Problem to work on:
In the entries below, which lines run from the one containing "match (List.range 4).find? (fun i" to the one containing "else s.bump .SES_CNT_REPLAY"? Copy exactly those lines, ends included, and no others.

++++ Stored data ++++

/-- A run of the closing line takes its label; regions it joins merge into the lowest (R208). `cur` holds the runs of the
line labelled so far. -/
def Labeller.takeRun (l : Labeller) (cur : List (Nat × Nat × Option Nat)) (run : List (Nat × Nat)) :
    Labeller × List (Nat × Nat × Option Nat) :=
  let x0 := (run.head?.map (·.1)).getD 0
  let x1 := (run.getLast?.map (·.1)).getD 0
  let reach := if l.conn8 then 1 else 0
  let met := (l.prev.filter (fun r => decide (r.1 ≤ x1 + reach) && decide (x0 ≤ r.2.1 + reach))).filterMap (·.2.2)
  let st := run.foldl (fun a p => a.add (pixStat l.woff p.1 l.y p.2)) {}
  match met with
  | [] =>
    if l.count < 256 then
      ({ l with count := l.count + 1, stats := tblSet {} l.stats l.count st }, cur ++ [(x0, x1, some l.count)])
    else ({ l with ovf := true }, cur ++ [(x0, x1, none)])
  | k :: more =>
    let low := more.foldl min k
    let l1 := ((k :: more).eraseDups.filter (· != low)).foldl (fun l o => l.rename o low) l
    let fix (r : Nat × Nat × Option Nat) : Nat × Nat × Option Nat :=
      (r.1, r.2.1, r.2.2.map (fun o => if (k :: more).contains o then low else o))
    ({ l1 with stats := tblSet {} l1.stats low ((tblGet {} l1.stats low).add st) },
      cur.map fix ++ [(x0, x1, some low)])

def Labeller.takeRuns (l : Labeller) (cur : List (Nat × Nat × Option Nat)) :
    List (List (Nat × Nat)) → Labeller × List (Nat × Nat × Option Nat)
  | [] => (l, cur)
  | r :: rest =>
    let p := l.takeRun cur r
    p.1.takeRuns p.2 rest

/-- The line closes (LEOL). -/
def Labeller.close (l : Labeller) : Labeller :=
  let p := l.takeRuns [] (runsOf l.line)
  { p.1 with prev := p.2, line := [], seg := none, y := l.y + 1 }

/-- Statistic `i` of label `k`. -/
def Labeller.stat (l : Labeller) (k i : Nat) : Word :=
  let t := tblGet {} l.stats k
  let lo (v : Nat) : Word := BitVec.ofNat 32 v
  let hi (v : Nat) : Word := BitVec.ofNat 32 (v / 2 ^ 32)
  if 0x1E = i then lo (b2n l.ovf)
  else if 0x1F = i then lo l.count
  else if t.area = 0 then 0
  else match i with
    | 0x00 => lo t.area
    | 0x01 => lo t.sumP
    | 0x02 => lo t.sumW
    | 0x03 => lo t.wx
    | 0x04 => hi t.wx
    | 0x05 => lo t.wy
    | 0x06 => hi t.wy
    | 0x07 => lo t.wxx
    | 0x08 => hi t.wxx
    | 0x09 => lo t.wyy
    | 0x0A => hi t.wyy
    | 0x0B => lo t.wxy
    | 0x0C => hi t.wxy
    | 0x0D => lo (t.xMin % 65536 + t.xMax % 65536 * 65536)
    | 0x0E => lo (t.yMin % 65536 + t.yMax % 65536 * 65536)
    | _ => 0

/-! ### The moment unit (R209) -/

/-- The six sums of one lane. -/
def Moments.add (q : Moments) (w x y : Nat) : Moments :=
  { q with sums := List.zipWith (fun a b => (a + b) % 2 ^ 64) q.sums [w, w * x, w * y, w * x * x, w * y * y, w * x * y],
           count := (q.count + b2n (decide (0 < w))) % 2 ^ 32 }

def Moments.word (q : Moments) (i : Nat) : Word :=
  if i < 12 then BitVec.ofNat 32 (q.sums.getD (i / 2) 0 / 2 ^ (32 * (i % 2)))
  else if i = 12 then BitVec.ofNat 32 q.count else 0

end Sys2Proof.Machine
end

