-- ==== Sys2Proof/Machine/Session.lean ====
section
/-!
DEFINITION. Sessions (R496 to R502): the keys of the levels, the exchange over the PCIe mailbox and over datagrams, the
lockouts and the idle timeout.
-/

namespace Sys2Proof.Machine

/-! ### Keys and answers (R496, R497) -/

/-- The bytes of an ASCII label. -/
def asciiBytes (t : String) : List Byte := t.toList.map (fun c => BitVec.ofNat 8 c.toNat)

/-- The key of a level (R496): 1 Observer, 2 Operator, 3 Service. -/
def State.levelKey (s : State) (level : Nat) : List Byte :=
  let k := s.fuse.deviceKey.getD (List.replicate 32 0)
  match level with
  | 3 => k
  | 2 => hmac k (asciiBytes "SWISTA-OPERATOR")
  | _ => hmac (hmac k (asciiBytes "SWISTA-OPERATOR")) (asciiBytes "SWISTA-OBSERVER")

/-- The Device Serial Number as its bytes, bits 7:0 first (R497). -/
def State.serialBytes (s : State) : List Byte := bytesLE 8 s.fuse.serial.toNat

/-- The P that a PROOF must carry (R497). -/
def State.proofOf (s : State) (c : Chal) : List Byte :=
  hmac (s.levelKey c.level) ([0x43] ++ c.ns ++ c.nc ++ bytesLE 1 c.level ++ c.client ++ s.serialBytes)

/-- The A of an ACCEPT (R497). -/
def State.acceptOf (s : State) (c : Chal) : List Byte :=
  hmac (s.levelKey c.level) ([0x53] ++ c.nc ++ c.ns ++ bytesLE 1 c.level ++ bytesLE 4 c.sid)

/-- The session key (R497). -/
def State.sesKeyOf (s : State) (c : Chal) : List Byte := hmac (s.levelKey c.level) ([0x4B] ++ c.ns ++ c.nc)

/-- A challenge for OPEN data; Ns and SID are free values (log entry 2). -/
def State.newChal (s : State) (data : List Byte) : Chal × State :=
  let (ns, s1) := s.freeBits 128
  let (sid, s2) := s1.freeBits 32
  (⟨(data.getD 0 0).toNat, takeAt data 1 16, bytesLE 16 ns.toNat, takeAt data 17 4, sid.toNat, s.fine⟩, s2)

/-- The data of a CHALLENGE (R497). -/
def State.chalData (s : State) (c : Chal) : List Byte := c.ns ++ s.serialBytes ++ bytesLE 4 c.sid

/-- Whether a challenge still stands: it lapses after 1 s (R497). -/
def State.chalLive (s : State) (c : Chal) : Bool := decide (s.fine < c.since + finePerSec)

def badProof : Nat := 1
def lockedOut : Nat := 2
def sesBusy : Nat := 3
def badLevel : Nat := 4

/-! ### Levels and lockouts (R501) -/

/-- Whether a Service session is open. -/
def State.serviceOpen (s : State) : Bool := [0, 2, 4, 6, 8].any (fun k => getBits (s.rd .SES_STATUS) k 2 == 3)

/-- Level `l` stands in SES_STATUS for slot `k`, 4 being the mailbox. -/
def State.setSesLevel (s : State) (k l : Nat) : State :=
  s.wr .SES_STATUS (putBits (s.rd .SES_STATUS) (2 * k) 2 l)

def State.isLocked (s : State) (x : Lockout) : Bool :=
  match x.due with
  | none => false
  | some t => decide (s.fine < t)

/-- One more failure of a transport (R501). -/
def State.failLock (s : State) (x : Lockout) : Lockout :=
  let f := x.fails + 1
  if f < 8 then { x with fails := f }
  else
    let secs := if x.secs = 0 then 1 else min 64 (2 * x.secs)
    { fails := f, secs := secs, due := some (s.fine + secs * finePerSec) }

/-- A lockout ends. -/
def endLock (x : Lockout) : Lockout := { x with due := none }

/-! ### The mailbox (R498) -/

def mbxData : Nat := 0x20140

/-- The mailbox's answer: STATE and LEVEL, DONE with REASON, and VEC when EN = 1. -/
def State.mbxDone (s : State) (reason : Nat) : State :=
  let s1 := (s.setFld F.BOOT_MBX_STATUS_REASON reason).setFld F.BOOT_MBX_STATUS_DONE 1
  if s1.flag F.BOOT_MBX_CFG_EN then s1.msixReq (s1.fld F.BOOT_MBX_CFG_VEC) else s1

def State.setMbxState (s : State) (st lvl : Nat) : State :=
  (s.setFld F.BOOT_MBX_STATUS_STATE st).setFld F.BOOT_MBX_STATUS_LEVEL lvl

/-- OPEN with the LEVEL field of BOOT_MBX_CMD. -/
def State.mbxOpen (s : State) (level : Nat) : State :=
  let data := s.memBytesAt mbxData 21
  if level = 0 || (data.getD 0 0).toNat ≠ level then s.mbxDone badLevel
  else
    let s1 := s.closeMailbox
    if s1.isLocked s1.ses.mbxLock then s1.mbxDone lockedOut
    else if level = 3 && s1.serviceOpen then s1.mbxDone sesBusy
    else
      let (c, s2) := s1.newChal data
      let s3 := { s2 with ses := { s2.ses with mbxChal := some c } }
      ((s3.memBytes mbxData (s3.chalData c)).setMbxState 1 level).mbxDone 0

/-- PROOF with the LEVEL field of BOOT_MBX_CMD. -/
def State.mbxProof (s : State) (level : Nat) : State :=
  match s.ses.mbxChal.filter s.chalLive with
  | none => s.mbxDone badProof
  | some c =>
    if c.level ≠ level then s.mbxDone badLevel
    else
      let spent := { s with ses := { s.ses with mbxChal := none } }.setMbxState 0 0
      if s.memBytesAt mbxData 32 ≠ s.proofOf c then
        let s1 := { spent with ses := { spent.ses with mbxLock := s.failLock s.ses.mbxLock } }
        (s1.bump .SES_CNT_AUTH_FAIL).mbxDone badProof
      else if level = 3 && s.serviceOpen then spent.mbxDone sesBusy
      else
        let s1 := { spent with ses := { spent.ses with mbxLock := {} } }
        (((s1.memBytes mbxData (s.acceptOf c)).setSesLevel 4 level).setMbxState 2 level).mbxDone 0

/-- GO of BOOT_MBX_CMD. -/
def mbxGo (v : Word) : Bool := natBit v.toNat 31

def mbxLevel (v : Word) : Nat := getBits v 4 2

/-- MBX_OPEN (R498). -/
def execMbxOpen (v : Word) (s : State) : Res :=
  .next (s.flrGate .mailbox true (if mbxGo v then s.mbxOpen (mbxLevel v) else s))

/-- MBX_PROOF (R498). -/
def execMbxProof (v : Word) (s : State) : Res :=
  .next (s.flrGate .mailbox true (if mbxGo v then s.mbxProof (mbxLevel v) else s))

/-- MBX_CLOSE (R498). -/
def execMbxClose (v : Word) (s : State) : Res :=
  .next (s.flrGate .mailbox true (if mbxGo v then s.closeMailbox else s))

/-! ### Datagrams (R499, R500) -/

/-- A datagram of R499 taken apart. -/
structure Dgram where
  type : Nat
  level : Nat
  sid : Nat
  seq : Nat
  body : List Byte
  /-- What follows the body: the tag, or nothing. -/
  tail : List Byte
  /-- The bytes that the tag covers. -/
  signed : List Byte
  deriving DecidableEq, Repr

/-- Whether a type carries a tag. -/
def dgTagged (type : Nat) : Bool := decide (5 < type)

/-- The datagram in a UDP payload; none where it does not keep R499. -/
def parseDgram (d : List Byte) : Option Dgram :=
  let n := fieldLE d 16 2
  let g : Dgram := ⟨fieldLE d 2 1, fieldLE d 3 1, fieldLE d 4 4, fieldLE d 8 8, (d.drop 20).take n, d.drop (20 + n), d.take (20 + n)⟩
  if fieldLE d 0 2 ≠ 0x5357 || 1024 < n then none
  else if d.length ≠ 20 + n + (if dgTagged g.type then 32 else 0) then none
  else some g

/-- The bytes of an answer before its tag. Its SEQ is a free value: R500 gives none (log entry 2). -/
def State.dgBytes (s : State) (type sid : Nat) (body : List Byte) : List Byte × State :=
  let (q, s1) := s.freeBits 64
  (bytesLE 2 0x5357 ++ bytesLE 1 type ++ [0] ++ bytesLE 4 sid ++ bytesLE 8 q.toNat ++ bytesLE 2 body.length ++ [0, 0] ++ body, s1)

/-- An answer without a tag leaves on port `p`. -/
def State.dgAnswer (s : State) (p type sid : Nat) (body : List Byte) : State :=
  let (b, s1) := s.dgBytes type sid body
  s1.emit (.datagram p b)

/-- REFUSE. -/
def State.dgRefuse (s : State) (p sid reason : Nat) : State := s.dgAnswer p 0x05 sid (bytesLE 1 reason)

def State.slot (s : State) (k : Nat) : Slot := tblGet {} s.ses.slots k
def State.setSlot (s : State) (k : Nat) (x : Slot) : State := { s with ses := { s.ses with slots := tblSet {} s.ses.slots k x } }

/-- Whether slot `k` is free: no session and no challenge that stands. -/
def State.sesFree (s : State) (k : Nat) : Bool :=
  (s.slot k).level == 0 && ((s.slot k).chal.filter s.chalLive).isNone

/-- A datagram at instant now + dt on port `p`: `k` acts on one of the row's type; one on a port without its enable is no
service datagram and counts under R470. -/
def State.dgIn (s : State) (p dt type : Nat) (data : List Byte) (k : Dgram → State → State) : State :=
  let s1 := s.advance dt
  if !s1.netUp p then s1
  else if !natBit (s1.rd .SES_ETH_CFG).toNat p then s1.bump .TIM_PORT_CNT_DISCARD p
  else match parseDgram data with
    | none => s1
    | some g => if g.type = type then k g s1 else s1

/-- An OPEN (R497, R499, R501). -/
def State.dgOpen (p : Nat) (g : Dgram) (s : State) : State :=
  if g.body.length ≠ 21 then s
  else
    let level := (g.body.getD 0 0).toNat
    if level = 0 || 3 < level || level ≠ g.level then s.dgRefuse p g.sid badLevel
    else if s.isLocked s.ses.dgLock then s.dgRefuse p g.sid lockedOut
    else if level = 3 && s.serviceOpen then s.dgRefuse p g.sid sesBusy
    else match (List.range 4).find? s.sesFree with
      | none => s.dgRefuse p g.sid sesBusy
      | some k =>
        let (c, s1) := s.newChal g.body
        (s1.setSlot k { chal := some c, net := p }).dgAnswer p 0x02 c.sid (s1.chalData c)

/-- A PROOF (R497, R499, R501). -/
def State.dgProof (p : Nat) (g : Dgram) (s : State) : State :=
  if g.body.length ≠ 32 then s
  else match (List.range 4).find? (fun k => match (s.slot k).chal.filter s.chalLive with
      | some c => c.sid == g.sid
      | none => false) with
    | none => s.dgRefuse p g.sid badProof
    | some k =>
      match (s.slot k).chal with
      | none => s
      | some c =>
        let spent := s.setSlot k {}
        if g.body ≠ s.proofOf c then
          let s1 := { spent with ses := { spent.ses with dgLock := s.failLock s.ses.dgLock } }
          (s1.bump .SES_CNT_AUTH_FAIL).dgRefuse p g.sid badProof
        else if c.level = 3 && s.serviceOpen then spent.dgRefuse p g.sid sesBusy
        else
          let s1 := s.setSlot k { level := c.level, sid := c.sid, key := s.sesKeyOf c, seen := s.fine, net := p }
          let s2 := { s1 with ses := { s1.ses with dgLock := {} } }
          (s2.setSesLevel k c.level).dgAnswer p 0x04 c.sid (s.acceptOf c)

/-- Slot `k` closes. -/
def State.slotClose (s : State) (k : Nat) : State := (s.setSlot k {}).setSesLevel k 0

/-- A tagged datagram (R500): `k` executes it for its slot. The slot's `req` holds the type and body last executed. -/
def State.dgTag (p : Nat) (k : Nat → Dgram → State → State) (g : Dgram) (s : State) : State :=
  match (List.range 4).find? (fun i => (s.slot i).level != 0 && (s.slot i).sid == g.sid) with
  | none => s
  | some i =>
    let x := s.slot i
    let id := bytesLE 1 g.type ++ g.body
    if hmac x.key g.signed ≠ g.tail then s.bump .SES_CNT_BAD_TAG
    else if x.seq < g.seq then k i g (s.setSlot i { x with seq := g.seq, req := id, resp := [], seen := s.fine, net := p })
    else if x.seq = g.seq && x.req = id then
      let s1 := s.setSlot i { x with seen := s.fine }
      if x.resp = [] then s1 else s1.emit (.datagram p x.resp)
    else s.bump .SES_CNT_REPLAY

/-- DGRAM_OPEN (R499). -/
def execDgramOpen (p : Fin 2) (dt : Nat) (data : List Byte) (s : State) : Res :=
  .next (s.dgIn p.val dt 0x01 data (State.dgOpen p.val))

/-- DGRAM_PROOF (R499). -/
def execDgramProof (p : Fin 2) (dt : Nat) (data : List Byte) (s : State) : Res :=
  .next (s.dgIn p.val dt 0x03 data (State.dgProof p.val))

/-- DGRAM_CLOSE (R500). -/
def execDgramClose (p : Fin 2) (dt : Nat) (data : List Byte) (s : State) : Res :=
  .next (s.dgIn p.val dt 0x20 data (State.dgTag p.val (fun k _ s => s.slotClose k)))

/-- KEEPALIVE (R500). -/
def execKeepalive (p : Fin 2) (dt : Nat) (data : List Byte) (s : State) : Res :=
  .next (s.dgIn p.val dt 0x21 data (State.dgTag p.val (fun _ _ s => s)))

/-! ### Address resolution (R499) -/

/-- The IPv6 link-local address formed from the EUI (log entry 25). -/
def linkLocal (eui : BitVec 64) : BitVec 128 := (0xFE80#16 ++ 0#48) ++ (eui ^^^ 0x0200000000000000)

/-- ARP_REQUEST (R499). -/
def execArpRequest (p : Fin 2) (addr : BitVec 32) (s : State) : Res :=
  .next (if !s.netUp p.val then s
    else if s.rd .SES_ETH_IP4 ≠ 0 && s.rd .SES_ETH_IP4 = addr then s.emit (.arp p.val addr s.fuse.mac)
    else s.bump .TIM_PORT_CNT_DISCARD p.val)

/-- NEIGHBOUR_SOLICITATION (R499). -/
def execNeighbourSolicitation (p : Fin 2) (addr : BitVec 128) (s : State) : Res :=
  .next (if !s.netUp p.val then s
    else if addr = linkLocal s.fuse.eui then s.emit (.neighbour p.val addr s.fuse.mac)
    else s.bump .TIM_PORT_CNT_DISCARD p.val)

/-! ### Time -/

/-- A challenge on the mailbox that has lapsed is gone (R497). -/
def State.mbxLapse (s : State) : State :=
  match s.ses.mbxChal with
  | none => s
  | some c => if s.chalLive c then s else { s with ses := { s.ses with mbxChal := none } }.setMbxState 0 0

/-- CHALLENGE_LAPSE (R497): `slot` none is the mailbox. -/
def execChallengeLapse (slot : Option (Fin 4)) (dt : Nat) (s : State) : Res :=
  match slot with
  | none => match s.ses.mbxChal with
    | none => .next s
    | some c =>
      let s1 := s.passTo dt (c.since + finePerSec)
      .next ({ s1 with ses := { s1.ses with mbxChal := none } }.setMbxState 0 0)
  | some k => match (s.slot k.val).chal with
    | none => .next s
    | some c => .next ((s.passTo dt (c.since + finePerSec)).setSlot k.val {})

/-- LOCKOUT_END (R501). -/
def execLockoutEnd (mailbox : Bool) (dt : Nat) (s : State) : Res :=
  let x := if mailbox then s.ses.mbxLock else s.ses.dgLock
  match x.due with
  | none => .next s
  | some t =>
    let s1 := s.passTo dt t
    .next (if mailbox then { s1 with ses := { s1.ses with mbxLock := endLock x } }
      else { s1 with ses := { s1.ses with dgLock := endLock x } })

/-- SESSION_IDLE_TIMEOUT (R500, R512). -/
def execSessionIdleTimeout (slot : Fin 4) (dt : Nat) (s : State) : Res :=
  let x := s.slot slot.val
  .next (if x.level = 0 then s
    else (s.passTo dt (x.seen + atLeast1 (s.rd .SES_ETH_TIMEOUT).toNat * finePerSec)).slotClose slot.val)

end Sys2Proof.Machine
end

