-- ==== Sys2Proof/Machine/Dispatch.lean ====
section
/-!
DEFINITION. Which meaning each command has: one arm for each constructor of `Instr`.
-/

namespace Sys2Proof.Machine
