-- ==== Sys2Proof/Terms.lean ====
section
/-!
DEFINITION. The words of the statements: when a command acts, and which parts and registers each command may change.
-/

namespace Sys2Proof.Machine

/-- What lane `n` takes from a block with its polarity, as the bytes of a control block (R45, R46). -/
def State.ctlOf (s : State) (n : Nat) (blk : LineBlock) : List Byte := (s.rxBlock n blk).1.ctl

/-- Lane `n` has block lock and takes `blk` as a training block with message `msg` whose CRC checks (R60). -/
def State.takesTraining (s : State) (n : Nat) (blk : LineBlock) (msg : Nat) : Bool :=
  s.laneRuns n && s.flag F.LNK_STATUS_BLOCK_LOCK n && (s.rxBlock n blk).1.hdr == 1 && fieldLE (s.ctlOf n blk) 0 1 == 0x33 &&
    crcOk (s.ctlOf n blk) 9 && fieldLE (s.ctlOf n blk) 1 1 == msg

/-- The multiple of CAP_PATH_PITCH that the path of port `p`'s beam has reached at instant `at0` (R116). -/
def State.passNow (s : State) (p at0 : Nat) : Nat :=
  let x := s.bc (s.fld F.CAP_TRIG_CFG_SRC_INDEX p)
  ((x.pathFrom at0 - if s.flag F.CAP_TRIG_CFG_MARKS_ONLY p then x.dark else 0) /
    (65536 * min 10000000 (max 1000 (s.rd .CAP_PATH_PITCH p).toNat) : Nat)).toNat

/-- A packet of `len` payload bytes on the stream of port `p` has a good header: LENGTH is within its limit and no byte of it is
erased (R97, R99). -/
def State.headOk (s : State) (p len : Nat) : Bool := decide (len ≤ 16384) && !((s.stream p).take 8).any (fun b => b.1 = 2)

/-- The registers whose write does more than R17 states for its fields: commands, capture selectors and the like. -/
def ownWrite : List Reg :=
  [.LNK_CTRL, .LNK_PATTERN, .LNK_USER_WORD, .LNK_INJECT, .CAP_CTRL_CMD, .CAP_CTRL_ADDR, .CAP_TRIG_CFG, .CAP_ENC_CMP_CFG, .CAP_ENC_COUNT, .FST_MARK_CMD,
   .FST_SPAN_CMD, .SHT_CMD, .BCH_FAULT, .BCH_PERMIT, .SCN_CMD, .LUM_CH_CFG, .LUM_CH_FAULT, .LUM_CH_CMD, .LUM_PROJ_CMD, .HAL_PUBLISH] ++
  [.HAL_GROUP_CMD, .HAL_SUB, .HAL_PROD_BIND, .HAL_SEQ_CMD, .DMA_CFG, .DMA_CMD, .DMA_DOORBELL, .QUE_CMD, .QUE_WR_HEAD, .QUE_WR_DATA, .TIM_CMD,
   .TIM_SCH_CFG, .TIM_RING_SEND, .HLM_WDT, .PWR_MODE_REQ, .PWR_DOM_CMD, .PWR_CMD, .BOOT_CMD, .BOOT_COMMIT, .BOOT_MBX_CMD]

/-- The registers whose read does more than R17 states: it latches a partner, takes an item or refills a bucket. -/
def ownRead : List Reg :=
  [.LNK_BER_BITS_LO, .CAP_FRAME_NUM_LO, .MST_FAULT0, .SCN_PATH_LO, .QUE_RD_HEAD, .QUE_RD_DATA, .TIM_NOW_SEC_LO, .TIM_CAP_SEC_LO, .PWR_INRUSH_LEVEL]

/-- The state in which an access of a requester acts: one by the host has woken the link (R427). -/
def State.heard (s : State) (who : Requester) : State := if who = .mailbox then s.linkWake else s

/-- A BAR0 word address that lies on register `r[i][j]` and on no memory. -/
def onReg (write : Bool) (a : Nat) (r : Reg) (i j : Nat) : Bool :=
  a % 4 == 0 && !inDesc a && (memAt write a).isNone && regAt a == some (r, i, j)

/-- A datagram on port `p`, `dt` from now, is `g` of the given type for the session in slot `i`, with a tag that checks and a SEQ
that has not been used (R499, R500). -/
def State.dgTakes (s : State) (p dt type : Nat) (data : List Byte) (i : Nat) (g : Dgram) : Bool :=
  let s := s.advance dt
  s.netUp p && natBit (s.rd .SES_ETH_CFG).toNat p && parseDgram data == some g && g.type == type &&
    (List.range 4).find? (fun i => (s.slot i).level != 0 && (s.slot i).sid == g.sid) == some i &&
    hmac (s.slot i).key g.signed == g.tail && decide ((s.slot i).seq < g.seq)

++++

Your response:
  match (List.range 4).find? (fun i => (s.slot i).level != 0 && (s.slot i).sid == g.sid) with
  | none => s
  | some i =>
    let x := s.slot i
    let id := bytesLE 1 g.type ++ g.body
    if hmac x.key g.signed ≠ g.tail then s.bump .SES_CNT_BAD_TAG
    else if x.seq < g.seq then k i g (s.setSlot i { x with seq := g.seq, req := id, resp := [], seen := s.fine, net := p })
    else if x.seq = g.seq && x.req = id then
      let s1 := s.setSlot i { x with seen := s.fine }
      if x.resp = [] then s1 else s1.emit (.datagram p x.resp)
    else s.bump .SES_CNT_REPLAY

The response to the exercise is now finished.